20120512-Ghurkas_of_1815.jpg
Ghurkas of 1815
Raja is a Sanskrit word for king or ruler. Raj, a shortened version of the word, means "rule." The British Raj references to British colonial rule. It was originally a word used to describe Indian nobles and rulers. After the British arrived, rajas and maharajas were replaced by a single raj: the British, first in the form of the British East India Company and then the British government.

The British raj officially began in 1858 when the British Government officially took over the East India Company after the Sepoy Rebellion, but the term is also sometimes embraces the period when India was ruled by the British East India Company. India at under the British Raj was called the “Jewel in the Crown”— the centerpiece of Britain's empire.

The East India Company ran India under the company for centuries before the Government had to step in because it was ridiculous to allow a single company to administer such a large tract of territory, particularly after the Mutiny made it clear that the Company was not running the place properly.

Under the British Raj, India was ruled by the British Crown under the Secretary of State for India and a 15-member India Council. The Crown’s representative in India was the Viceroy. He ruled with almost absolute power. Under him was an Executive Council made up of British members and a legislative Council of British and Indian representatives.

A multiplicity of motives underlay the British penetration into India: commerce, security, and a purported moral uplift of the people. The "expansive force" of private and company trade eventually led to the conquest or annexation of territories in which spices, cotton, and opium were produced. British investors ventured into the unfamiliar interior landscape in search of opportunities that promised substantial profits. British economic penetration was aided by Indian collaborators, such as the bankers and merchants who controlled intricate credit networks. British rule in India would have been a frustrated or half-realized dream had not Indian counterparts provided connections between rural and urban centers. External threats, both real and imagined, such as the Napoleonic Wars (1796-1815) and Russian expansion toward Afghanistan (in the 1830s), as well as the desire for internal stability, led to the annexation of more territory in India. [Source: Library of Congress *]
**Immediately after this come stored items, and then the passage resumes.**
-- ==== Sys2Proof/Laws/LayFrame1.lean ====
section
/-! SUPPORT. The layout is as before: the operations and commands for which this holds, part 1. -/

set_option linter.unusedTactic false
set_option linter.unreachableTactic false
set_option maxRecDepth 8000

namespace Sys2Proof.Machine

theorem State.activity_layIs {qq : Two LayState} (s : State) (h_s : LayIs qq s) :
    LayIs qq (State.activity s) := by
  unfold State.activity
  dsimp -failIfUnchanged only
  repeat' with_reducible first | assumption | dsimp only | (apply lay_mk; dsimp only; apply lay_un)

theorem State.setReg_layIs {q : Two LayState} (s : State) (a : Nat) (v : Word) (h_s : LayIs q s) : LayIs q (State.setReg s a v) :=
  lay_setReg h_s a v

theorem State.wr_layIs {qq : Two LayState} (s : State) (f : Fld) (x : Nat) (h_s : LayIs qq s) :
    LayIs qq (State.wr s f x) := by
  unfold State.wr
  dsimp -failIfUnchanged only
  repeat' with_reducible first | assumption | apply State.setReg_layIs | dsimp only

theorem State.setSt_layIs {qq : Two LayState} (s : State) (b : Nat) (i : Nat) (v : Nat) (h_s : LayIs qq s) :
    LayIs qq (State.setSt s b i v) := by
  unfold State.setSt
  dsimp -failIfUnchanged only
  repeat' with_reducible first | assumption | apply State.wr_layIs | dsimp only

theorem State.wb_layIs {qq : Two LayState} (s : State) (f : Fld) (b : Bool) (h_s : LayIs qq s) :
    LayIs qq (State.wb s f b) := by
  unfold State.wb
  dsimp -failIfUnchanged only
  repeat' with_reducible first | assumption | apply State.wr_layIs | dsimp only

theorem State.setEn_layIs {qq : Two LayState} (s : State) (b : Nat) (i : Nat) (v : Bool) (h_s : LayIs qq s) :
    LayIs qq (State.setEn s b i v) := by
  unfold State.setEn
  dsimp -failIfUnchanged only
  repeat' with_reducible first | assumption | apply State.wb_layIs | dsimp only

theorem State.dropBlock_layIs {q : Two LayState} (s : State) (b i : Nat) (h_s : LayIs q s) : LayIs q (State.dropBlock s b i) := h_s

theorem State.repairShow_layIs {qq : Two LayState} (s : State) (h_s : LayIs qq s) :
    LayIs qq (State.repairShow s) := by
  unfold State.repairShow
  dsimp -failIfUnchanged only
  repeat' with_reducible first | assumption | apply State.wb_layIs | apply State.wr_layIs | apply lay_ite | dsimp only | split

theorem State.blockReset_layIs {qq : Two LayState} (s : State) (e : Nat × Nat) (h_s : LayIs qq s) :
    LayIs qq (State.blockReset s e) := by
  unfold State.blockReset
  dsimp -failIfUnchanged only
  repeat' with_reducible first | assumption | (intro _) | apply State.repairShow_layIs | apply State.dropBlock_layIs | apply lay_ite | apply lay_ite1 | dsimp only | (apply lay_mk; dsimp only; apply lay_un) | split

theorem State.bump_layIs {qq : Two LayState} (s : State) (f : Fld) (k : Nat) (h_s : LayIs qq s) :
    LayIs qq (State.bump s f k) := by
  unfold State.bump
  dsimp -failIfUnchanged only
  repeat' with_reducible first | assumption | apply State.wr_layIs | dsimp only

theorem State.setRpend_layIs {qq : Two LayState} (s : State) (b : Nat) (i : Nat) (v : Bool) (h_s : LayIs qq s) :
    LayIs qq (State.setRpend s b i v) := by
  unfold State.setRpend
  dsimp -failIfUnchanged only
  repeat' with_reducible first | assumption | apply State.wb_layIs | dsimp only

theorem State.updFwk_layIs {qq : Two LayState} (s : State) (f : FwkState → FwkState) (h_s : LayIs qq s) :
    LayIs qq (State.updFwk s f) := by
  unfold State.updFwk
  dsimp -failIfUnchanged only
  repeat' with_reducible first | assumption | (intro _) | dsimp only | (apply lay_mk; dsimp only; apply lay_un)

theorem State.drawn_layIs {qq : Two LayState} (s : State) (h_s : LayIs qq s) :
    LayIs qq (State.drawn s) := by
  unfold State.drawn
  dsimp -failIfUnchanged only
  repeat' with_reducible first | assumption | dsimp only | (apply lay_mk; dsimp only; apply lay_un)

theorem State.faultStop_layIs {qq : Two LayState} (s : State) (b : Nat) (i : Nat) (shut : State → State) (h_s : LayIs qq s) (h_shut : ∀ (x0 : State), LayIs qq x0 → LayIs qq (shut x0)) :
    LayIs qq (State.faultStop s b i shut) := by
  unfold State.faultStop
  dsimp -failIfUnchanged only
  repeat' with_reducible first | assumption | (intro _) | apply State.updFwk_layIs | apply State.setRpend_layIs | apply State.setEn_layIs | apply State.setSt_layIs | apply h_shut | apply lay_ite | dsimp only | (apply lay_mk; dsimp only; apply lay_un) | split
Political analysts in Britain wavered initially as they were uncertain of the costs or the advantages in undertaking wars in India, but by the 1810s, as the territorial aggrandizement eventually paid off, opinion in London welcomed the absorption of new areas. Occasionally the British Parliament witnessed heated debates against expansion, but arguments justifying military operations for security reasons always won over even the most vehement critics. *

Book: “Raj, the Making and Unmaking of British India” by Lawrence James.

British Government Replaces the British East India Company

The transfer of power for the British East India Company to the British Raj took place over time and began long before 1858, when the official take over took place. After the Sepoy Mutinee (See Separate Article) the company that was signed into existence by Queen Elizabeth was signed out by Queen Victoria. The Governor General was replaced by the Viceroy of India. The East India Company became the Indian army.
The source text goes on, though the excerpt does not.